• Collected data
-- ==== Sys2Proof/Machine/State.lean ====
section
/-!
DEFINITION. The state of the block (10_state.md R22, R24), its responses and bus events, and the reset
state (R31). Spec state is exactly `Instance`, the request port and the history; the other fields of
`Context` and `State` are the model's own inputs and bookkeeping, named as such (INVENTORY.md, State).
-/

namespace Sys2Proof.Machine

/-! ### One sequencer instance -/

/-- The capability tags (10_state.md R27, 45_register_access.md R200). -/
inductive Capability
  | readOnly
  | writeOnly
  | readWrite
deriving DecidableEq, Repr

/-- `FatalCode` (10_state.md R22). -/
inductive FatalCode
  | readOnlyViolation
  | writeOnlyViolation
  | unknownRegister
deriving DecidableEq, Repr

/-- `phase` (10_state.md R22, 43_split_sequencer.md R177). -/
inductive Phase
  | idle
  | busy
deriving DecidableEq, Repr

/-- `BusOp := Rd(space, idx) | Wr(space, idx, Word32)` (10_state.md R22). -/
inductive BusOp
  | rd (a : Addr)
  | wr (a : Addr) (w : Word32)
deriving DecidableEq, Repr

/-- The state of one sequencer instance, field by field as 10_state.md R22 lists it. The defaults are
the reset values of R31. -/
structure Instance where
  /-- the sticky fatal-fault latch (60_exceptions.md R307) -/
  fault : Option FatalCode := none
  phase : Phase := .idle
  /-- the decoded request of the current operation -/
  req : Option Request := none
  /-- the bus accesses still to issue, head first -/
  pending : List BusOp := []
  /-- low-slot or single-slot read data; `none` until read (R23) -/
  lo : Option Word32 := none
  /-- high-slot read data; `none` until read (R23) -/
  hi : Option Word32 := none
deriving DecidableEq, Repr

/-! ### Responses and the bus history -/

/-- The results of 60_exceptions.md R300. Codes 6 and 7 are never produced. -/
inductive ResultCode
  | ok
  | invalidEncoding
  | invalidDivisor
  | readOnlyViolation
  | writeOnlyViolation
  | unknownRegister
deriving DecidableEq, Repr

/-- The field an `InvalidEncoding` names; only the DFR model field can raise it (60_exceptions.md R301). -/
inductive FieldName
  | dfrModel
deriving DecidableEq, Repr

/-- A recoverable error and its information (60_exceptions.md R300, R301, R302). The raw value is the
field's, 4 bits (decision D22). -/
inductive OpError
  | invalidEncoding (field : FieldName) (raw : BitVec 4)
  | invalidDivisor (value : Word32)
deriving DecidableEq, Repr

/-- The payload of a response (30_encoding.md R66). -/
inductive Payload
  /-- `OK` on a read: the decoded value record -/
  | value (v : Value)
  /-- `OK` on a write -/
  | empty
  /-- a recoverable error's information -/
  | error (e : OpError)
  /-- a capability violation: the register -/
  | register (r : Reg)
  /-- `UnknownRegister`: the request word -/
  | word (w : Word16)
deriving DecidableEq, Repr

/-- `Rsp(c, code, payload)` (30_encoding.md R66). -/
structure Response where
  ctx : Nat
  code : ResultCode
  payload : Payload
deriving DecidableEq, Repr

/-- `Ev(c, dir, space, idx, data)` (20_memory.md R46); the address is the space and the index. -/
structure BusEvent where
  ctx : Nat
  dir : Dir
  addr : Addr
  data : Word32
deriving DecidableEq, Repr

/-- One entry of the bus history: a bus event (20_memory.md R46) or a response, which is recorded there
after its operation's bus events (30_encoding.md R66). -/
inductive Entry
  | bus (e : BusEvent)
  | rsp (r : Response)
deriving DecidableEq, Repr

/-! ### The state -/

/-- One context (10_state.md R22, 30_encoding.md R60). -/
structure Context where
  inst : Instance := {}
  /-- the request port: the requests the caller offers, in its order, the head being on the port now -/
  port : List Offer := []
  /-- MODEL'S OWN: RawAccess faulted on this instance's access, so that it has no further step
  (60_exceptions.md R309). Log entry 6. -/
  hung : Bool := false
deriving DecidableEq, Repr

/-- What the world outside the block does next: whose instance moves (20_memory.md R48), a fault of
RawAccess (60_exceptions.md R309), or a reset (70_reset_and_hazards.md R330). -/
inductive Stimulus
  | run (c : Nat)
  | backendFault (c : Nat)
  | reset
deriving DecidableEq, Repr

/-- The state of the block and of the inputs the model's step reads. -/
structure State where
  /-- the parameters of 00_scope.md R8; no step writes them. `N_CONTEXTS` is `contexts.length`. -/
  params : Params
  /-- the contexts `0 .. N_CONTEXTS - 1` (10_state.md R22) -/
  contexts : List Context
  /-- the bus history, oldest first (10_state.md R24) -/
  history : List Entry := []
  /-- MODEL'S OWN: the context whose instance moves in this step. Log entry 4. -/
  ctx : Nat := 0
  /-- MODEL'S OWN: the stimuli still to come, next first. Log entry 4. -/
  agenda : List Stimulus := []
  /-- MODEL'S OWN: the words RawAccess answers the next bus reads with. Log entry 3. -/
  readData : List Word32 := []
  /-- MODEL'S OWN: how many bus reads were answered by a free draw. Log entry 3. -/
  draws : Nat := 0
deriving DecidableEq, Repr

/-- The faults of the model. -/
inductive Fault
  /-- A transition needed a latch that holds no value: `req` in phase Busy, or `lo` or `hi` at Complete
  of a read (10_state.md R23: "must report it as a fault, never as a value"). No state that a run
  reaches has it. Raised by `operate` and `transition`. Safe. -/
  | emptyLatch
deriving DecidableEq, Repr

/-- The refusals of the model. -/
inductive Refusal
  /-- An instruction without a meaning; no arm of `exec` answers it. Safe. -/
  | notModelled (mnemonic : String)
  /-- The stimulus names a context `c >= N_CONTEXTS`, which has no instance (10_state.md R22). Raised by
  `operate`, `transition` and `backendFault`. Safe. -/
  | noSuchContext
deriving DecidableEq, Repr

/-- The outcome of a step of this machine. -/
abbrev Result := Host.Outcome State Fault Refusal

/-- Reset of a machine with parameters `p` and `n` contexts (10_state.md R31, 70_reset_and_hazards.md
R330): every instance in its reset state, the history empty, nothing offered. -/
def State.resetWith (p : Params) (n : Nat) : State :=
  { params := p, contexts := List.replicate n {} }

/-- The machine right after reset. The OPEN parameters' values are a DESIGN CHOICE, unsafe: log entry 1. -/
def State.reset : State := State.resetWith Params.atReset 2

end Sys2Proof.Machine
end

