-- ==== Sys2Proof/Machine/Core.lean ====
section
/-! DEFINITION. The machine behind the host's interface. -/

def Sys2Proof.core : Host.Core :=
  { State := Sys2Proof.Machine.State, Fault := Sys2Proof.Machine.Fault,
    Refusal := Sys2Proof.Machine.Refusal, step := Sys2Proof.Machine.step,
    reset := Sys2Proof.Machine.State.reset }
end

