-- ==== Sys2Proof/Certificates/Slice0/Obligations.lean ====
section
/-!
DEFINITION. The statements for the provers. The first group says, operation by operation, what a whole
uninterrupted operation does: its request word, every transition as an equation of `exec` whose right side
is the whole next state (so that everything not named is unchanged), the bus events and the response. The
values and words are written from the layout rules as slices and concatenations, not with the model's codec.
-/

open Sys2Proof Sys2Proof.Machine

/-! ### Reads of one slot -/

/-- 46_lapic_ops.md R220, R222; layouts R110, R111. -/
def Obligations.LapicIdAndVersionReadsRun : Prop :=
  RunsRead 0x0020 .rdLapicId .lapicId (.lapic 0x020) (fun p d =>
    (.ok, .value (.apicId { id := (d.extractLsb' 24 p.lapicIdWidth.bits).setWidth 8 }))) ∧
  RunsRead 0x0030 .rdLapicVer .lapicVer (.lapic 0x030) (fun _ d =>
    (.ok, .value (.lapicVersion
      { version := d.extractLsb' 0 8, maxLvt := d.extractLsb' 16 8, eoiSuppression := d.getLsbD 24 })))

/-- 46_lapic_ops.md R224, R226, R228; layout 44_priority_field.md R194. -/
def Obligations.PriorityReadsRun : Prop :=
  RunsRead 0x0080 .rdLapicTpr .lapicTpr (.lapic 0x080) (fun _ d =>
    (.ok, .value (.priority { cls := d.extractLsb' 4 4, subClass := d.extractLsb' 0 4 }))) ∧
  RunsRead 0x0090 .rdLapicApr .lapicApr (.lapic 0x090) (fun _ d =>
    (.ok, .value (.priority { cls := d.extractLsb' 4 4, subClass := d.extractLsb' 0 4 }))) ∧
  RunsRead 0x00A0 .rdLapicPpr .lapicPpr (.lapic 0x0A0) (fun _ d =>
    (.ok, .value (.priority { cls := d.extractLsb' 4 4, subClass := d.extractLsb' 0 4 })))

/-- 46_lapic_ops.md R230, R256, R258; layout R122. -/
def Obligations.RawWordReadsRun : Prop :=
  RunsRead 0x00B0 .rdLapicEoi .lapicEoi (.lapic 0x0B0) (fun _ d => (.ok, .value (.word d))) ∧
  RunsRead 0x0380 .rdLapicTmrInit .lapicTmrInit (.lapic 0x380) (fun _ d => (.ok, .value (.word d))) ∧
  RunsRead 0x0390 .rdLapicTmrCur .lapicTmrCur (.lapic 0x390) (fun _ d => (.ok, .value (.word d)))

/-- 46_lapic_ops.md R232, R236, R238; layouts R113, R116, R117. -/
def Obligations.LdrSvrEsrReadsRun : Prop :=
  RunsRead 0x00D0 .rdLapicLdr .lapicLdr (.lapic 0x0D0) (fun _ d =>
    (.ok, .value (.logicalDest { logicalId := d.extractLsb' 24 8 }))) ∧
  RunsRead 0x00F0 .rdLapicSvr .lapicSvr (.lapic 0x0F0) (fun _ d =>
    (.ok, .value (.spuriousVector
      { vector := d.extractLsb' 0 8, apicEnable := d.getLsbD 8, focusCheck := d.getLsbD 9,
        eoiBroadcastSuppression := d.getLsbD 12 }))) ∧
  RunsRead 0x0280 .rdLapicEsr .lapicEsr (.lapic 0x280) (fun _ d =>
    (.ok, .value (.errorStatus
      { e0 := d.getLsbD 0, e1 := d.getLsbD 1, e2 := d.getLsbD 2, e3 := d.getLsbD 3,
        e4 := d.getLsbD 4, e5 := d.getLsbD 5, e6 := d.getLsbD 6, e7 := d.getLsbD 7 })))

/-- 46_lapic_ops.md R234; 41_bitfield_codec.md R114; 60_exceptions.md R301: flat, cluster, or
`InvalidEncoding` with the 4-bit field; and no transition of any other operation answers
`InvalidEncoding`. -/
def Obligations.DestFormatReadRuns : Prop :=
  RunsRead 0x00E0 .rdLapicDfr .lapicDfr (.lapic 0x0E0) (fun _ d =>
    if d.extractLsb' 28 4 = 0xF then (.ok, .value (.destFormat .flat))
    else if d.extractLsb' 28 4 = 0x0 then (.ok, .value (.destFormat .cluster))
    else (.invalidEncoding, .error (.invalidEncoding .dfrModel (d.extractLsb' 28 4)))) ∧
  ∀ (i : Instr) (s t : State) (c : Nat) (payload : Payload), exec i s = .next t →
    t.history = s.history ++ [.rsp ⟨c, .invalidEncoding, payload⟩] → i = .rdLapicDfr

/-- 46_lapic_ops.md R240, R246, R248, R250, R252, R254; layout R119. -/
def Obligations.LvtEntryReadsRun : Prop :=
  ∀ x ∈ ([(0x02F0, .rdLapicLvtCmci, .lapicLvtCmci, .lapic 0x2F0),
      (0x0330, .rdLapicLvtThermal, .lapicLvtThermal, .lapic 0x330),
      (0x0340, .rdLapicLvtPerf, .lapicLvtPerf, .lapic 0x340),
      (0x0350, .rdLapicLvtLint0, .lapicLvtLint0, .lapic 0x350),
      (0x0360, .rdLapicLvtLint1, .lapicLvtLint1, .lapic 0x360),
      (0x0370, .rdLapicLvtError, .lapicLvtError, .lapic 0x370)] : List (Word16 × Instr × Reg × Addr)),
    RunsRead x.1 x.2.1 x.2.2.1 x.2.2.2 (fun _ d =>
      (.ok, .value (.lvtEntry
        { vector := d.extractLsb' 0 8, deliveryMode := lvtModeOfCode (d.extractLsb' 8 3),
          deliveryStatus := d.getLsbD 12, polarity := d.getLsbD 13, remoteIrr := d.getLsbD 14,
          trigger := d.getLsbD 15, mask := d.getLsbD 16 })))

/-- 46_lapic_ops.md R244; layout R118. -/
def Obligations.LvtTimerReadRuns : Prop :=
  RunsRead 0x0320 .rdLapicLvtTimer .lapicLvtTimer (.lapic 0x320) (fun _ d =>
    (.ok, .value (.lvtTimer
      { vector := d.extractLsb' 0 8, deliveryMode := lvtModeOfCode (d.extractLsb' 8 3),
        deliveryStatus := d.getLsbD 12, polarity := d.getLsbD 13, remoteIrr := d.getLsbD 14,
        trigger := d.getLsbD 15, mask := d.getLsbD 16,
        timerMode := timerModeOfCode (d.extractLsb' 17 2) })))

/-- 46_lapic_ops.md R260; 42_scattered_divisor.md R150, R151: the code is bit 3 over bits[1:0]. -/
def Obligations.DivisorReadRuns : Prop :=
  RunsRead 0x03E0 .rdLapicDcr .lapicDcr (.lapic 0x3E0) (fun _ d =>
    (.ok, .value (.divisor
      { divisor :=
          ((2 : BitVec 8).rotateLeft (d.extractLsb' 3 1 ++ d.extractLsb' 0 2).toNat).setWidth 32 })))

/-- 47_ioapic_ops.md R270, R272, R274; layouts R110, R112, R123. -/
def Obligations.IoapicNarrowReadsRun : Prop :=
  RunsRead 0x4000 .rdIoapicId .ioapicId (.ioapic 0x00) (fun p d =>
    (.ok, .value (.apicId { id := (d.extractLsb' 24 p.ioapicIdWidth.bits).setWidth 8 }))) ∧
  RunsRead 0x4001 .rdIoapicVer .ioapicVer (.ioapic 0x01) (fun _ d =>
    (.ok, .value (.ioapicVersion { version := d.extractLsb' 0 8, maxRedir := d.extractLsb' 16 8 }))) ∧
  RunsRead 0x4002 .rdIoapicArb .ioapicArb (.ioapic 0x02) (fun p d =>
    (.ok, .value (.arbId { arbId := (d.extractLsb' 24 p.ioapicIdWidth.bits).setWidth 8 })))

/-! ### Reads of wide registers -/

/-- 46_lapic_ops.md R242; 43_split_sequencer.md R171; layout R120. The destination is in the high word. -/
def Obligations.IcrReadRuns : Prop :=
  RunsSplitRead 0x0300 .rdLapicIcr .lapicIcr (.lapic 0x300) (.lapic 0x310) (fun lo hi =>
    .icr
      { vector := lo.extractLsb' 0 8, deliveryMode := icrModeOfCode (lo.extractLsb' 8 3),
        destMode := lo.getLsbD 11, deliveryStatus := lo.getLsbD 12, level := lo.getLsbD 14,
        trigger := lo.getLsbD 15, shorthand := shorthandOfCode (lo.extractLsb' 18 2),
        destination := hi.extractLsb' 24 8 })

/-- 47_ioapic_ops.md R276; 43_split_sequencer.md R171; layout R121. The destination is in the high word in both
modes (90_conflicts.md C3, log entry 11). -/
def Obligations.RedirReadRuns : Prop :=
  ∀ n : Fin 120,
    RunsSplitRead (BitVec.ofNat 16 (0x4010 + 2 * n.val)) (.rdIoapicRedir n) (.ioapicRedir n)
      (.ioapic (BitVec.ofNat 8 (0x10 + 2 * n.val))) (.ioapic (BitVec.ofNat 8 (0x11 + 2 * n.val)))
      (fun lo hi =>
        .redirEntry
          { vector := lo.extractLsb' 0 8, deliveryMode := redirModeOfCode (lo.extractLsb' 8 3),
            destMode := lo.getLsbD 11, deliveryStatus := lo.getLsbD 12, polarity := lo.getLsbD 13,
            remoteIrr := lo.getLsbD 14, trigger := lo.getLsbD 15, mask := lo.getLsbD 16,
            destination := hi.extractLsb' 24 8 })
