/-! ### Which operations answer `InvalidEncoding` -/

/-- The model field of the DFR: flat, cluster, or the recoverable error with the field (R114). -/
theorem resultResponse_decodeDestFormat (d : Word32) :
    resultResponse (((decodeDestFormat d).map Value.destFormat).map some) =
      if d.extractLsb' 28 4 = 0xF then (.ok, .value (.destFormat .flat))
      else if d.extractLsb' 28 4 = 0x0 then (.ok, .value (.destFormat .cluster))
      else (.invalidEncoding, .error (.invalidEncoding .dfrModel (d.extractLsb' 28 4))) := by
  unfold decodeDestFormat getField
  dsimp only
  split
  · rfl
  · split
    · rfl
    · rfl

/-- A read whose every word decodes completes with `OK`. -/
theorem finishRead32_code {f : Word32 → Value} {x : Instance} {res : OpResult}
    (h : finishRead32 (fun raw => .ok (f raw)) x = .ok res) : (resultResponse res).1 = .ok := by
  unfold finishRead32 at h
  split at h
  · cases h
  · cases h; rfl

/-- A wide read completes with `OK`. -/
theorem finishRead64_code {dec : Word64 → Value} {x : Instance} {res : OpResult}
    (h : finishRead64 dec x = .ok res) : (resultResponse res).1 = .ok := by
  unfold finishRead64 at h
  split at h
  · cases h; rfl
  · cases h

/-- A write completes with `OK`. -/
theorem finishWrite_code {x : Instance} {res : OpResult} (h : finishWrite x = .ok res) :
    (resultResponse res).1 = .ok := by
  cases h; rfl

/-- Of the operations other than the read of the DFR only the write of the DCR can fail, at Accept and with
`InvalidDivisor` (60_exceptions.md R301, R302). -/
theorem exec_completes_ok {i : Instr} (hne : i ≠ .rdLapicDfr) (s : State) :
    ∃ (ops : Except OpError (List BusOp)) (fin : Instance → Except Fault OpResult),
      exec i s = operate i.request ops fin s ∧
      (∀ e, ops = .error e → errorResult e = .invalidDivisor) ∧
      ∀ x res, fin x = .ok res → (resultResponse res).1 = .ok := by
  cases i with
  | rdLapicDfr => exact absurd rfl hne
  | rdLapicId | rdLapicVer | rdLapicTpr | rdLapicApr | rdLapicPpr | rdLapicEoi | rdLapicLdr | rdLapicSvr
  | rdLapicEsr | rdLapicLvtCmci | rdLapicLvtTimer | rdLapicLvtThermal | rdLapicLvtPerf | rdLapicLvtLint0
  | rdLapicLvtLint1 | rdLapicLvtError | rdLapicTmrInit | rdLapicTmrCur | rdLapicDcr | rdIoapicId
  | rdIoapicVer | rdIoapicArb =>
    exact ⟨_, _, rfl, nofun, fun _ _ => finishRead32_code⟩
  | rdLapicIcr | rdIoapicRedir n => exact ⟨_, _, rfl, nofun, fun _ _ => finishRead64_code⟩
  | wrLapicDcr v =>
    refine ⟨_, finishWrite, rfl, fun e he => ?_, fun _ _ => finishWrite_code⟩
    cases hv : encodeDivisor v with
    | ok raw => rw [hv] at he; cases he
    | error e' =>
      rw [hv] at he
      cases he
      rw [eq_invalidDivisor_of_encodeDivisor hv]
      rfl
  | _ => exact ⟨_, finishWrite, rfl, (fun _ he => by cases he), fun _ _ => finishWrite_code⟩
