-- ==== Sys2Proof/Machine/Operands.lean ====
section
/-! DEFINITION. The operand forms and the literals of the pseudocode.  An operand is a signal register, read
by `State.reg` and written by `State.setReg`, or an instance (30_encoding.md R92, R95); there are no
immediates, so every constant is a configuration parameter or a literal (00_scope.md section 5). -/

namespace Sys2Proof.Machine

/-- `a > b` on `NUM` (00_scope.md section 5). -/
def gt (o : NumOps) (a b : NumVal) : Bool := o.lt b a

/-- `of_nat(-1)`, which stands for `neg(of_nat(1))` (40_primitives.md R133). -/
def natMinusOne (o : NumOps) : NumVal := o.neg (o.ofNat 1)

/-- The literal `-1`: the negation of the literal `1` (log entry 18). -/
def minusOne (o : NumOps) : NumVal := o.neg (o.ofDec 1)

/-- `TWO_PI = 2*PI` (00_scope.md R7). -/
def twoPi (o : NumOps) : NumVal := o.mul (o.ofDec 2) o.pi

/-- The end of an op with a `NUM` result: `s[rd] <- v` and `pc <- pc + 1`, under the rule of
non-finite values. -/
def State.finish (s : State) (i : Instr) (written : List NumVal) (t : State) (rd : Reg) (v : NumVal) : Result :=
  .next (s.commit i (v :: written) (t.setReg rd v).advance)

end Sys2Proof.Machine
end

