-- ==== Sys2Proof/Machine/Mixer.lean ====
section
/-! DEFINITION. The seed signal, the stereo image and the output encoder: NOISE, RPUSH, IMG, ENC
(47_mixer_output.md). -/

namespace Sys2Proof.Machine

/-- The noise sample of a gate draw `g` and a value draw `r` (47_mixer_output.md R261). -/
def noiseSample (o : NumOps) (c : NoiseCfg) (g r : Nat) : NumVal :=
  o.mul (o.sub (o.div (o.ofNat (r % c.modulus)) (o.ofNat c.modulus)) (o.ofDec (1/2)))
    (if g % c.gateMod = 0 then c.burstAmp else c.amp)

/-- NOISE sD: two draws, the gate first (47_mixer_output.md R261). -/
def execNoise (rd : Reg) (s : State) : Result :=
  s.finish (.noise rd) [] { s with rngIdx := s.rngIdx + 2 } rd
    (noiseSample s.num s.cfg.noise (rngAt s.rng s.rngIdx) (rngAt s.rng (s.rngIdx + 1)))

/-- The ring after a push (20_memory.md R64). -/
def ringPush (o : NumOps) (len : Nat) (r : StereoRing) (v : NumVal) : StereoRing :=
  ⟨memWrite (o.ofNat 0) r.buf r.rw v, nextIndex r.rw len⟩

/-- RPUSH sS (47_mixer_output.md R265). -/
def execRpush (rs : Reg) (s : State) : Result :=
  .next (s.commit (.rpush rs) [s.reg rs]
    { s with ring := ringPush s.num s.cfg.ringLen s.ring (s.reg rs) }.advance)

/-- The sum of `h(j)` over a window, in ascending `j` (47_mixer_output.md R266). -/
def windowSum (o : NumOps) (len : Nat) (r : StereoRing) (w : Window) : NumVal :=
  (List.range' w.off w.len).foldl (fun a j => o.add a (ringHist (o.ofNat 0) len r j)) (o.ofNat 0)

/-- `h(0) - a / of_nat(ST_LEN[c])` (47_mixer_output.md R266). -/
def imageSample (o : NumOps) (len : Nat) (r : StereoRing) (w : Window) : NumVal :=
  o.sub (ringHist (o.ofNat 0) len r 0) (o.div (windowSum o len r w) (o.ofNat w.len))

/-- IMG.c sD (47_mixer_output.md R266). -/
def execImg (c : Channel) (rd : Reg) (s : State) : Result :=
  s.finish (.img c rd) [] s rd (imageSample s.num s.cfg.ringLen s.ring (windowCfg s.cfg c))

/-- Is `x` outside `[-1, 1]` (47_mixer_output.md R272)? -/
def encOutside (o : NumOps) (x : NumVal) : Bool := o.lt x (minusOne o) || gt o x (o.ofDec 1)

/-- `q mod 2^24` for `q = trunc_int(x * 5000000)`, in two's complement (47_mixer_output.md R272). -/
def encQuantum (o : NumOps) (x : NumVal) : BitVec 24 :=
  BitVec.ofInt 24 (o.truncInt (o.mul x (o.ofDec 5000000)))

/-- The three bytes of a sample, least significant first (47_mixer_output.md R272). -/
def encBytes (u : BitVec 24) : List Byte :=
  [u.extractLsb' 0 8, u.extractLsb' 8 8, u.extractLsb' 16 8]

/-- ENC sS (47_mixer_output.md R272). -/
def execEnc (rs : Reg) (s : State) : Result :=
  if encOutside s.num (s.reg rs) then .next (s.raise .encRange rs.val)
  else .next ((encBytes (encQuantum s.num (s.reg rs))).foldl State.emit s).advance

end Sys2Proof.Machine
end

• Required action
Using the entries above, output exactly the lines between the line holding "def ringPush (o" and the line holding "def execImg (c", end lines included, and nothing more.

• Exercise answer
def ringPush (o : NumOps) (len : Nat) (r : StereoRing) (v : NumVal) : StereoRing :=
  ⟨memWrite (o.ofNat 0) r.buf r.rw v, nextIndex r.rw len⟩

/-- RPUSH sS (47_mixer_output.md R265). -/
def execRpush (rs : Reg) (s : State) : Result :=
  .next (s.commit (.rpush rs) [s.reg rs]
    { s with ring := ringPush s.num s.cfg.ringLen s.ring (s.reg rs) }.advance)

/-- The sum of `h(j)` over a window, in ascending `j` (47_mixer_output.md R266). -/
def windowSum (o : NumOps) (len : Nat) (r : StereoRing) (w : Window) : NumVal :=
  (List.range' w.off w.len).foldl (fun a j => o.add a (ringHist (o.ofNat 0) len r j)) (o.ofNat 0)

/-- `h(0) - a / of_nat(ST_LEN[c])` (47_mixer_output.md R266). -/
def imageSample (o : NumOps) (len : Nat) (r : StereoRing) (w : Window) : NumVal :=
  o.sub (ringHist (o.ofNat 0) len r 0) (o.div (windowSum o len r w) (o.ofNat w.len))

/-- IMG.c sD (47_mixer_output.md R266). -/
def execImg (c : Channel) (rd : Reg) (s : State) : Result :=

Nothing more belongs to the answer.